Looking back at the Gene table you’ll see that we have two genes whose function is “enzyme binding” in our Gene table. Using the two tables, let’s identify the name of the gene with the highest expression level:

SELECT name
FROM Gene JOIN Expression
ON Gene.gid = Expression.gid
WHERE expression_level = (select max(expression_level) from Expression);

If everything went well your query returned the name “Apob”. In order to make this query work, we had to join the two tables (Gene and Expression) on their common ID (the gid field) and so that we could find the name of the gene with the highest expression level. But what if we wanted to narrow this down – let’s find the DNA replication gene with the highest expression value:

SELECT name, expression_level
FROM Gene JOIN Expression
ON Gene.gid = Expression.gid
WHERE annotation=”dna replication”
ORDER by expression_level DESC
LIMIT 1;

Here we are showing both the name and expression level, joining the two tables exactly the same way, but specifying that we want to look at only rows where the function (annotation) is DNA replication.

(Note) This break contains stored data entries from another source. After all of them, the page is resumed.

/-- R417 to R420: the saltern opcodes with PD10 not fenced, each with its whole next state: the role applied at once without a view, or kept for the next view; the view,
the sets and what each hub published; the expected CFG of a hub, and the LEADER's clearing of DIVERGENT on a match; SLT_REJOIN outstanding; a link's words. -/
def Obligations.SalternOpcodesComplete : Prop :=
  ∀ (s : State) (c : Call), s.isFenced 8 10 = false →
  (Ready s 0x60 1 c → c.params.length = 2 → c.fld 0 31 17 = 0 → c.fld 0 15 13 = 0 → c.fld 0 7 2 = 0 → c.fld 0 1 0 ≠ 3 → c.fld 1 31 8 = 0 →
    let r : Role := ⟨c.fld 0 1 0, c.fld 0 12 8, c.fld 1 7 0, bitAt (c.word 0) 16⟩
    let u := started s 0x60 c
    (s.slt.state = 0 → exec (.sltRole c) s = .next (answered s 0x60 c (u.clearSent.applyRole r) 0 [])) ∧
    (s.slt.state ≠ 0 → r.index = s.ownIndex →
      exec (.sltRole c) s = .next (answered s 0x60 c { u with slt := { s.slt with waiting := some r } } 0 []))) ∧
  (Ready s 0x61 0 c → c.params = [] →
    exec (.sltView c) s = .next (answered s 0x61 c (started s 0x61 c) 0
      ([w32 (s.slt.common * 2 ^ 16 + s.slt.epoch), s.slt.members, s.slt.divergent, s.slt.staleSet, s.slt.outliers] ++
        (List.range 32).map (fun i => ((s.published i).map (·.1)).getD 0) ++
        (List.range 8).map (fun k => s.verWord k (fun p => verByte (p.2.1 / 256) (p.2.1 % 256))) ++
        (List.range 8).map (fun k => s.verWord k (fun p => verByte (bits p.2.2 31 16) (bits p.2.2 15 0)))))) ∧
  (Ready s 0x62 1 c → c.params.length = 2 → c.fld 0 30 5 = 0 → s.slt.stale = false →
    let u := (started s 0x62 c).clearSent
    let i := c.fld 0 4 0
    let on := bitAt (c.word 0) 31
    let u1 := u.setReg .legExpval 0 (putBit (u.reg .legExpval 0) i on)
    let u2 := if on then u1.setReg .legExp i (c.word 1) else u1
    let cfg := if i = s.ownIndex then s.slt.ownCfg else (s.peer i).cfg
    exec (.sltExpect c) s = .next (answered s 0x62 c
      (if s.isLeader && on && bitAt s.slt.divergent i && cfg = c.word 1 then
        ({ u2 with slt := { u2.slt with divergent := putBit u2.slt.divergent i false } }).viewChanged u2 else u2) 0 [])) ∧
  (Ready s 0x63 1 c → AsyncReady s c → c.params = [] → s.slt.state ≠ 0 →
    exec (.sltRejoin c) s = .next (answered s 0x63 c
      { startedAsync s 0x63 c with slt := { s.slt with rejoin := s.slt.rejoin ++ [(c.host, c.tag, c.reply)] } } 1 [])) ∧
  (Ready s 0x64 0 c → c.params.length = 1 → (c.word 0).toNat < 2 → s.isFenced 6 (c.word 0).toNat = false →
    let n := (c.word 0).toNat
    exec (.legStatus c) s = .next (answered s 0x64 c (started s 0x64 c) 0
      [s.legLinkWord n, s.reg .legLinkcnt n, w32 (s.legLink n).sent, w32 (s.legLink n).received]))

/-- R438 to R440: the radio opcodes while the radio is not fenced, each with its whole next state: the four configuration words at the radio's boundary, a transmit buffer
filled and, with SEND, its frame requested, the receive mode, a calibration request and the status words. Authenticated frames need PROVISIONED and a loaded key. -/
def Obligations.RadioOpcodesComplete : Prop :=
  ∀ (s : State) (c : Call), s.isFenced 8 9 = false → s.isFenced 5 0 = false →
  (Ready s 0x70 1 c → c.params.length = 4 → rfCfgOk (c.word 0) = true → c.fld 0 23 13 = 0 → rfSyncOk (c.word 2) = true → rfMacOk (c.word 3) = true →
    c.fld 3 7 0 = 0 → (s.provisioned = true ∨ c.fld 3 30 29 = 0) →
    let u := ((((started s 0x70 c).setReg .rfCfg 0 (c.word 0)).setReg .rfAddr 0 (c.word 1)).setReg .rfLasync 0 (c.word 2)).setReg .rfMac 0 (c.word 3)
    exec (.rfConfig c) s = .next (answered s 0x70 c ((u.modUnit 247 (fun x => { x with dirty := true })).rfBoundary.rfKick) 0 [])) ∧
  (Ready s 0x71 0 c → AsyncReady s c → 2 ≤ c.params.length → s.rfTxOk c = true →
    (bitAt (c.word 0) 6 = true → s.provisioned = true ∧ s.keySet (c.fld 0 5 4) = true) →
    let b := c.fld 0 1 0
    let buf : RfBuf := { ackReq := bitAt (c.word 0) 7, auth := bitAt (c.word 0) 6, key := c.fld 0 5 4, dst := c.fld 1 15 0,
                         words := if c.params.length = 2 then (s.rfBuf b).words else c.params.drop 2 }
    let u := (startedAsync s 0x71 c).modRf (fun r => { r with bufs := r.bufs.set (fun _ => RfBuf.reset) b buf })
    (bitAt (c.word 0) 8 = true →
      exec (.rfTx c) s = .next (answered s 0x71 c (u.rfRequest (u.bufFrame b (some (c.host, c.tag, c.reply)) false)) 1 [0])) ∧
    (bitAt (c.word 0) 8 = false →
      exec (.rfTx c) s = .next (answered s 0x71 c (u.modHost c.host (fun x => { x with asyncOut := x.asyncOut.erase (c.tag, 0x71) })) 0 [0]))) ∧
  (Ready s 0x72 0 c → c.params.length = 2 → (c.word 0).toNat < 3 → 10 ≤ (c.word 1).toNat → (c.word 1).toNat ≤ 10000 →
    let l := (c.word 0).toNat
    let u := (started s 0x72 c).modRf (fun r => { r with listen := l, guardTime := (c.word 1).toNat, window := r.window && l = 0 })
    exec (.rfRx c) s = .next (answered s 0x72 c
      (if u.rfReceives = false ∧ (s.rf.state = 5 ∨ (s.rf.state = 3 ∧ s.rf.tx = none ∧ s.rf.launch = none)) then u.rfIdle else u.rfKick) 0 [])) ∧
  (Ready s 0x73 1 c → AsyncReady s c → c.params.length = 1 → (c.word 0).toNat < 16 → s.rf.cal = none →
    exec (.rfCal c) s = .next (answered s 0x73 c
      (((startedAsync s 0x73 c).modRf (fun r => { r with cal := some (c.host, c.tag, c.reply, (c.word 0).toNat, 0, 0) })).rfKick) 1 [])) ∧
  (Ready s 0x74 0 c → c.params = [] →
    exec (.rfStatus c) s = .next (answered s 0x74 c (started s 0x74 c) 0
      [s.rfStatWord, s.reg .rfEvt 0, s.reg .rfCnt 0, w32 (s.rf.ctr.get (fun _ => 0) (s.afld .rfMac 0 28 27))]))

/-- R562 to R567, R573 to R575: the fence and log opcodes, each with its whole next state: FENCE and UNFENCE by selector, the functions that are fenced, entries of the
bittern log as they stand, and LOG_CLEAR, which empties it and answers how many it held. -/
def Obligations.FenceAndLogOpcodesComplete : Prop :=
  ∀ (s : State) (c : Call),
  (Ready s 0x90 0 c → c.params.length = 2 → (c.word 0).toNat < 256 → 1 ≤ (c.word 1).toNat → (c.word 1).toNat < 32 →
    (c.word 0).toNat + (c.word 1).toNat ≤ s.log.length →
    exec (.logRead c) s = .next (answered s 0x90 c (started s 0x90 c) 0
      (w32 (s.log.length * 2 ^ 23 + (c.word 1).toNat * 2 ^ 18 + (if s.logSat then 1 else 0) * 2 ^ 17) ::
        ((s.log.drop (c.word 0).toNat).take (c.word 1).toNat).flatMap (fun e =>
          [w32 e.time, w32 (e.time / 2 ^ 32 % 16 * 2 ^ 28 + e.source % 2 ^ 12 * 2 ^ 16 + e.code * 2 ^ 8 + e.rep)])))) ∧
  (Ready s 0x91 1 c → c.params = [] →
    exec (.logClear c) s = .next (answered s 0x91 c { started s 0x91 c with log := [], logSat := false } 0 [w32 s.log.length])) ∧
  (c.params.length = 1 → (c.word 0).toNat < 4096 →
    let kind := (c.word 0).toNat / 256
    let index := (c.word 0).toNat % 256
    selectorOk kind index = true →
    (Ready s 0x92 1 c → exec (.fence c) s = .next (answered s 0x92 c ((started s 0x92 c).fence kind index 0x80) 0 [])) ∧
    (Ready s 0x93 1 c → (kind = 8 ∨ s.isFenced 8 (funcDomain kind index) = false) →
      exec (.unfence c) s = .next (answered s 0x93 c ((started s 0x93 c).unfence kind index) 0 []))) ∧
  (Ready s 0x94 0 c → c.params = [] →
    exec (.fenceStatus c) s = .next (answered s 0x94 c (started s 0x94 c) 0
      [w32 (s.domFenced + (if s.isFenced 5 0 then 1 else 0) * 2 ^ 12 + maskOf 2 (fun l => s.isFenced 6 l) * 2 ^ 13 + maskOf 4 (fun t => s.isFenced 7 t) * 2 ^ 15),
        w32 (maskOf 18 (fun p => s.isFenced 0 p)), w32 (maskOf 32 (fun n => s.isFenced 4 n)),
        w32 (maskOf 8 (fun k => s.svcFenced k) + maskOf 16 (fun k => s.svcFenced (9 + k)) * 2 ^ 8 + (if s.svcFenced 8 then 1 else 0) * 2 ^ 24 +
          (if s.svcFenced 25 then 1 else 0) * 2 ^ 25 + (if s.svcFenced 26 then 1 else 0) * 2 ^ 26 + (if s.svcFenced 27 then 1 else 0) * 2 ^ 27)]))

/-- R97, R115 to R117, R132, R602: CHAN_WRITE. A descriptor that is neither FENCED, nor locked, nor in need of a seventeenth pin takes the words; the applied descriptor of a RUNNING or
DEGRADED channel without a pin is pinned first; GEN, in W15 bits 31:16, is not written; with AUTO_CRC the CRC in W15 bits 15:0 is that of W0 to W14 as they then are; no
byte outside the descriptor changes, and nothing of the state but memory, the channel's pin and dirty bit, and its check unit's dirty bit. A refused write is answered FENCED or BUSY
and writes nothing. -/
def Obligations.ChanWriteStoresDescriptorWords : Prop :=
  ∀ (s : State) (c : Call), Ready s 0x11 1 c → c.params.length = c.fld 1 8 4 + 2 → c.fld 0 31 9 = 0 → c.fld 0 7 0 < 192 → c.fld 1 31 9 = 0 → 1 ≤ c.fld 1 8 4 →
    c.fld 1 3 0 + c.fld 1 8 4 ≤ 16 →
    let n := c.fld 0 7 0
    let first := c.fld 1 3 0
    let count := c.fld 1 8 4
    let a := 0x20000000 + 64 * n
    let x := s.chan n
    ((s.chan n).state = 4 → exec (.chanWrite c) s = .next (answered s 0x11 c (started s 0x11 c) 0x16 [])) ∧
    ((s.chan n).state ≠ 4 → s.tableRefused n = true → exec (.chanWrite c) s = .next (refusedWith s 0x11 c (admitted s 0x11 c) 0x15 false)) ∧
    ((s.chan n).state ≠ 4 → s.tableRefused n = false →
      let pin := if s.running n && x.pinned.isNone then some (s.rdWords a 16) else x.pinned
      ∃ m, let u := { ((started s 0x11 c).setChan n { x with pinned := pin, dirty := true }).modUnit n (fun y => { y with dirty := true }) with mem := m }
        exec (.chanWrite c) s = .next (answered s 0x11 c u 0 []) ∧
        (∀ k < 15, u.rdWord (a + 4 * k) = if first ≤ k ∧ k < first + count then c.word (2 + (k - first)) else s.rdWord (a + 4 * k)) ∧
        bits (u.rdWord (a + 60)) 31 16 = bits (s.rdWord (a + 60)) 31 16 ∧
        bits (u.rdWord (a + 60)) 15 0 = (if bitAt (c.word 0) 8 then (crc16 (wordsBytes ((List.range 15).map (fun k => u.rdWord (a + 4 * k))))).toNat
          else if first + count = 16 then bits (c.word (1 + count)) 15 0 else bits (s.rdWord (a + 60)) 15 0) ∧
        (∀ b, b < a ∨ a + 64 ≤ b → u.rdByte b = s.rdByte b))

/-- R530, R532, R535: an ACK read that is served, with no fault vector due, takes the deliverable source of the highest priority, and of several the one of the lowest vector: it leaves its pending
bit, enters the stack, and the read gives VALID, its priority and its vector; it gives 0x3FF and takes nothing where nothing is deliverable; the stack fault vector 0x3FD, and after it the log fault
vector 0x3FE, come first, with priority 15 and without entering the stack. -/
def Obligations.AckReadGivesTheVectorThatIsDue : Prop :=
  (∀ (s : State) (h t : Nat), s.pwr.phase = 2 → s.pwr.floor = 0 → h < 4 → t < 4 → s.judge h (Reg.addr .icAck t) 4 none = .pass →
    s.faultVector t = none → s.deliverable t ≠ [] →
    ∃ vec prio, (vec, prio) ∈ s.deliverable t ∧ (∀ x ∈ s.deliverable t, x.2 ≤ prio ∧ (x.2 = prio → vec ≤ x.1)) ∧
      exec (.icAckRead h t) s = .next (shown s
        (((s.takePending t vec).modTarget t (fun x => { x with stack := (vec, prio) :: x.stack })).noteAccess h (Reg.addr .icAck t) .pass)
        (0 :: bytesOf 4 (w32 (2 ^ 31 + prio * 2 ^ 20 + vec)).toNat))) ∧
  (∀ (s : State) (h t : Nat), s.pwr.phase = 2 → s.pwr.floor = 0 → h < 4 → t < 4 → s.judge h (Reg.addr .icAck t) 4 none = .pass →
    let done := fun (u : State) (v : Nat) => Host.Outcome.next (φ := Fault) (ρ := Refusal) (shown s (u.noteAccess h (Reg.addr .icAck t) .pass) (0 :: bytesOf 4 v))
    ((s.target t).stackFault = true → exec (.icAckRead h t) s = done (s.modTarget t (fun x => { x with stackFault := false })) (2 ^ 31 + 15 * 2 ^ 20 + 0x3FD)) ∧
    ((s.target t).stackFault = false → (s.target t).logSat = true → s.bankFenced t = false →
      exec (.icAckRead h t) s = done (s.modTarget t (fun x => { x with logSat := false })) (2 ^ 31 + 15 * 2 ^ 20 + 0x3FE)) ∧
    (s.faultVector t = none → s.deliverable t = [] → exec (.icAckRead h t) s = done s 0x3FF))

/-- R533, R534: an EOI write that is served pops the stack when it names the top vector; any other vector fences the bank with cause MODE_FAULT's code 0x84, empties the stack and
raises the stack fault; 0x3FD to 0x3FF do nothing. -/
def Obligations.EoiWriteEndsTheTopVector : Prop :=
  ∀ (s : State) (h t v : Nat), s.writeUp h = true → t < 4 → v < 1024 → (s.atF 0).judge h (Reg.addr .icEoi t) 4 (some v) = .pass →
    let u := s.atF 0
    (0x3FD ≤ v → exec (.icEoiWrite h t v) s = .next (accessed s h (Reg.addr .icEoi t) u)) ∧
    (v < 0x3FD → ∀ prio rest, (s.target t).stack = (v, prio) :: rest →
      exec (.icEoiWrite h t v) s = .next (accessed s h (Reg.addr .icEoi t) (u.modTarget t (fun x => { x with stack := rest })))) ∧
    (v < 0x3FD → ((s.target t).stack.head?).map (·.1) ≠ some v →
      exec (.icEoiWrite h t v) s = .next (accessed s h (Reg.addr .icEoi t)
        ((((u.modTarget t (fun x => { x with stack := [] })).fenceMark 7 t 0x84).evt .icEvt 0 t).modTarget t (fun x => { x with stackFault := true }))))

/-- R529, R531, R537, R538: DOORBELL sets the target's private source 1; IBI_REPEAT sends HP1's in-band interrupt while a source stays deliverable to its AWAKE host with OUTPUT 1;
FALLBACK moves the pending bit of a source whose wake pulse went unanswered to FB_TGT; WAKE_PULSE_END ends the pulse. -/
def Obligations.InterruptCommandsComplete : Prop :=
  ∀ (s : State),
  (∀ h t v : Nat, s.writeUp h = true → t < 4 → v < 2 → (s.atF 0).judge h (Reg.addr .icDbell t) 4 (some v) = .pass →
    exec (.doorbell h t v) s = .next (accessed s h (Reg.addr .icDbell t)
      (if v = 1 then (s.atF 0).modTarget t (fun x => { x with pend := x.pend ||| 2#16 }) else s.atF 0))) ∧
  (bitAt (s.reg .icTgtcfg s.hp1Host) 31 = true → s.hasDelivery s.hp1Host = true → s.asleep s.hp1Host = false →
    exec .ibiRepeat s = .next { s with hp1Ibi := 2 }) ∧
  (∀ k t : Nat, k < 240 → (s.src k).wakeSent = some t → (s.src k).pending = true → (s.src k).moved = none → s.asleep t = true →
    let cfg := s.reg .icTgtcfg t
    let fb := bits cfg 29 28
    bitAt cfg 30 = true → s.bankFenced fb = false →
    exec (.fallback k) s =
      let u := (s.setSrc k { s.src k with moved := some fb, wakeSent := none }).evt .icEvt 0 (4 + t)
      .next (kept s (if s.asleep fb then u.wakeRequest fb (0x010 + k) (s.fld .icSrc k 27 24) else u))) ∧
  (∀ t : Nat, exec (.wakePulseEnd t) s = .next (s.modTarget t (fun x => { x with pulse := false })))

The tricky bit is we then sort the results by expression level in descending order (that’s the 5th line) and limit the results to just the first result.

For the last part of this exercise, perform these two steps and provide screen shots of the results:

1. Add the following data to your tables. You’ll have to write your own SQL statements.

gid name annotation gid expression_level

5 Rpol reverse transcriptase 5 05
6 tel telomerase 6 120

2. Now query the database. List the genes in ascending order of expression level.